# Crazy Computer Experience



## Damaged Goods (Apr 30, 2020)

This AM, everything was erased.  Documents, downloads, everything. It was if a new computer was installed.  It also said incorrectly that there was no backup.  I had to rebuild: establish the home page, compile a favorites list, etc.

Few hrs. later, internet connection was lost for both the satellite and DSL networks.

Being computer illiterate, I didn’t have a clue what to do and didn’t want to call in a tech co. because they probably won’t make house calls with this pandemic.

I yanked the plug from the wall and plugged it in three times to no avail.  But when I did it the 4th time, not only was internet connection established, the original set-up was restored.  Crazy.

Yesterday, I bought a face mask online but didn’t realize that the co. is in Hong Kong. Lawdy, I hope that someone in Hong Kong doesn’t have the information that disappeared before it was restored.  So far there haven’t been any withdrawals from banks or credit card purchases.


----------



## Gardenlover (Apr 30, 2020)

Are you running antivirus software?

I also run Malwarebytes for added peace of mind.


----------



## Damaged Goods (Apr 30, 2020)

I do have whatever protection is provided in Win 10 as well as Malwarebytes Premium.  In fact, I queried Malwarebytes this AM.  Waiting for a reply.


----------



## MickaC (Apr 30, 2020)

I share your frustration @Damaged Goods with being computer illiterate. Have only been with computers for maybe 10 years, and pretty much all i did on them was jigsaw puzzles which i totally love, surfing the world, i still have a lot to learn, can't learn too much at one time, might overload my brain.. I've acquired a lot of skills almost a year ago, searching for senior forums, started with facebook....would you believe i only learned how to download a few short months ago, now i do banking, paying bills, shopping online. I've done the unplugging devices to try to solve problems as well, hasn't always worked, so had to get over embarrassment and ask for help. I use Norton Security, and Norton Safe Search, have used them from the start, very happy with them, also use Apple Care and ConnectPro Online. Well, that's my boring story.


----------



## In The Sticks (Apr 30, 2020)

Never before in the history of Mankind have we been able to destroy so much so quickly with such little effort.

I'm glad you got your system back.  I, too, have Malware Bytes Premium.  From the reading I've done, you don't really need a separate anti-virus software with WIN 10.

Do you have a laptop?  If so, it helps to also remove the battery as well as unplug it for a few minutes and then hold the power button down for 10 seconds so as to discharge any stored power.  Just unplugging it isn't enough when it's got a battery.

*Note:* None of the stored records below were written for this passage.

theorem Moves.partnerAnswers (s : State) (p : Port) (r : List Nat) : Moves s (s.partnerAnswers p r) := by
  unfold State.partnerAnswers
  split
  · split
    · exact .noCommonRate s p
    · exact (Moves.note s p _).trans (.trainingEntry _ _ p)
  · exact .refl s

theorem State.link_updTraining (s : State) (p : Port) (f : Training → Training) :
    (s.updTraining p f).link p = (f (s.training p)).link := by
  simp [State.link, State.training, State.updTraining]

theorem Moves.enterVerify (s : State) (p : Port) : Moves s (s.enterVerify p) :=
  .setLinkThen s p .verify (fun t => { t with verifyTimer := some (s.profile p).verifyWindow }) (by simp)

theorem Moves.attemptTrained (s : State) (p : Port) (m : Int) : Moves s (s.attemptTrained p m) := by
  unfold State.attemptTrained
  split
  · rename_i h
    have n : Moves s (s.updTraining p fun t => { t with attemptTimer := none, margin := some m }) :=
      .note s p _ (ht := fun _ h => ⟨h.1, nofun, h.2.2.1, h.2.2.2.1, h.2.2.2.2⟩)
    simp only []
    split
    · exact n.trans (.enterVerify _ p)
    · refine (n.trans (.recordAttempt _ p _ fun _ => some m)).trans (.failAttempt _ p ?_)
      rw [State.updTraining_twice, State.link_updTraining]
      exact h
  · exact .refl s

theorem Moves.attemptFailed (s : State) (p : Port) : Moves s (s.attemptFailed p) := by
  unfold State.attemptFailed
  split
  · rename_i h
    refine (Moves.recordAttempt s p _ fun _ => none).trans (.failAttempt _ p ?_)
    rw [State.link_updTraining]
    exact h
  · exact .refl s

theorem Moves.verifyLost (s : State) (p : Port) (m : Int) : Moves s (s.verifyLost p m) := by
  unfold State.verifyLost
  simp only []
  split
  · rename_i h
    exact ((Moves.countAttempt s p
      (fun t => { t.recordAttempt .verifyLost (some m) with attempts := t.attempts + 1 }) (fun _ => rfl)
      (fun _ h => h) h fun _ b hc => ⟨(Training.bounded_push _ b).1, b.2.1, hc, b.2.2.2⟩).trans
      (.send _ p _)).trans (.trainingEntry _ _ p)
  · exact .countedDemote s p
      (fun t => { t.recordAttempt .verifyLost (some m) with attempts := t.attempts + 1 })
      (hb := fun _ b => ⟨(Training.bounded_push _ b).1, b.2.1, Nat.zero_le _, b.2.2.2⟩)

theorem Moves.marginReported (s : State) (p : Port) (m : Int) : Moves s (s.marginReported p m) := by
  have n : Moves s (s.updTraining p fun t => { t with margin := some m }) := .note s p _
  unfold State.marginReported
  simp only []
  split
  · split
    · exact n
    · exact n.trans (.verifyLost _ p m)
  · exact n
  all_goals exact .refl s

theorem Moves.errorsReported (s : State) (p : Port) (n : Nat) : Moves s (s.errorsReported p n) := by
  unfold State.errorsReported
  split
  · refine .note s p _ (hb := ?_)
    exact fun _ h => ⟨h.1, Nat.min_le_right _ _, h.2.2⟩
  · exact .refl s
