theorem test_witness_AnswersGiven :
    (surveyOf0 .waiting).external = none ∧ (testEntry 0 1).external = some ⟨5, ⟨0, 0⟩⟩
    ∧ bench.slot 0 = none ∧ (asked bench 4 .admin 0 []).slot 0 = some (slotFor .admin 4 0)
    ∧ (slotFor .admin 4 0).sending = false
    ∧ (∀ e ∈ (slotFor .admin 4 0).entries.modify 0 (fun e => { e with answer := some ⟨.ok, []⟩ }), e.answer ≠ none)
    ∧ (∃ e ∈ (slotFor .admin 4 0).entries.modify 1 (fun e => { e with answer := some ⟨.ok, []⟩ }),
      e.answer = none) := by decide +kernel

/-- The parameters at each edge of the four reads. -/
theorem test_witness_ReadsAnswered :
    (List.replicate 4 (0 : Byte)).length = 4 ∧ natAt [0, 0, 15, 0] 1 2 = (15 : Fin 16).val
    ∧ 16 ≤ natAt [0, 0, 16, 0] 1 2
    ∧ natAt [1, 3, 0xC0, 64] 1 2 + byteAt [1, 3, 0xC0, 64] 3 ≤ 1024 ∧ byteAt [1, 3, 0xC0, 64] 3 ≤ 64
    ∧ 1024 < natAt [1, 3, 0xC1, 64] 1 2 + byteAt [1, 3, 0xC1, 64] 3 ∧ 64 < byteAt [1, 0, 0, 65] 3
    ∧ natAt [3, 0, 7, 0] 1 2 = (7 : RequesterId).val ∧ (7 : RequesterId) ≠ 0 ∧ 8 ≤ natAt [3, 0, 8, 0] 1 2
    ∧ natAt [4, 0, 47, 0] 1 2 = (47 : Port).val ∧ (1 : PortSet).getLsbD (natAt [4, 0, 47, 0] 1 2) = false
    ∧ 48 ≤ natAt [4, 0, 48, 0] 1 2 ∧ 4 < byteAt [5, 0, 0, 0] 0 ∧ 2 < byteAt [0, 3] 1 := by decide +kernel

/-- The requests at each edge of the worst-case table. -/
theorem test_witness_WorstCaseReplies :
    worstData 2 [0, 0] = 176 ∧ worstData 2 [0, 2] = 24 ∧ worstData 2 [0, 3] = 0
    ∧ ([0, 1, 2, 3, 4, 5].map fun f => worstData 3 [f, 0, 0, 64]) = [33, 132, 8, 24, 32, 0]
    ∧ (byteAt [0, 1, 8, 4, 48] 3).testBit 2 = true ∧ worstData 5 [0, 1, 8, 4, 48] = 392
    ∧ worstData 5 [0, 1, 8, 3, 48] = 176 ∧ worstData 7 [] = 0 ∧ worstData 0 [] = 0
    ∧ worstSize (List.replicate 8 ⟨5, 0, [0, 1, 8, 0, 0]⟩) = 1472 := by decide +kernel

/-- The cases of what READ_PORT and READ_STATUS show: with and without a snapshot and a measurement, and
each outcome of the load. -/
theorem test_witness_StateShown :
    (bench.training 0).bounded ∧ (bench.training 0).snapshot = none ∧ bench.engineOn 0 = none
    ∧ (testing .capture).engineOn 0 = some 0 ∧ ((testing .capture).engine 0).context = some context0
    ∧ surveying.engineOn 0 = some 0 ∧ (surveying.engine 0).context = some ⟨9, 0, none⟩
    ∧ ((inLink .up).training 0).snapshot = some ⟨0, PlanEntry.default⟩ ∧ ((inLink .up).training 0).bounded
    ∧ bench.startUp.outcome = none ∧ bench.startUp.applied.Nodup
    ∧ State.reset.justReset ∧ PortEvents.empty.countsFit
    ∧ ((inLink .up).statusWord 0 = ⟨true, some .r1000, false⟩ ∧ (inLink .held).statusWord 0 = ⟨false, none, true⟩)
    ∧ ((inLink .up).portData 0).length = 160 := by
  refine ⟨⟨by decide +kernel, by decide +kernel, by decide +kernel, fun x h => ?_⟩, by decide +kernel,
    by decide +kernel, by decide +kernel, by decide +kernel, by decide +kernel, by decide +kernel,
    by decide +kernel, ⟨by decide +kernel, by decide +kernel, by decide +kernel, fun x h => ?_⟩,
    by decide +kernel, by decide +kernel, ⟨_, _, _, _, _, _, rfl⟩,
    ⟨nofun, nofun, nofun, nofun, nofun, nofun, nofun, nofun⟩, by decide +kernel, by decide +kernel⟩
  · have e : (bench.training 0).snapshot = none := by decide +kernel
    rw [e] at h; cases h
  · have e : ((inLink .up).training 0).snapshot = some ⟨0, PlanEntry.default⟩ := by decide +kernel
    rw [e] at h; cases h
    unfold PlanEntry.limitsFit; decide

I've had bugs, and all the scans in the world do not find them all.  It can be frustrating.


----------



## C'est Moi (Apr 30, 2020)

Glitches happen.  If the machine is in the middle of an automatic update and there is a power interruption, strange things can happen.   It is always best to choose a "shutdown" option if possible instead of just unplugging.   Glad you got it back to normal; you may never know what caused the blip.


----------



## Gardenlover (Apr 30, 2020)

After a recent update or attempted update, my new laptop basically bricked. Had to have the OS reloaded and and start from scratch. I have a love/hate relationship with technology. So I feel the OP concerns as well.


----------



## fmdog44 (May 4, 2020)

I can't wait for technology to come up with something else we will never learn how to fix it. Perhaps a refrigerator that when we attempt to open it replies, "Go sit down, you are yesterday!"


----------



## Camper6 (May 4, 2020)

Gardenlover said:


> Are you running antivirus software?
> 
> I also run Malwarebytes for added peace of mind.


If the virus is a new one, your antivirus software might not pick it up.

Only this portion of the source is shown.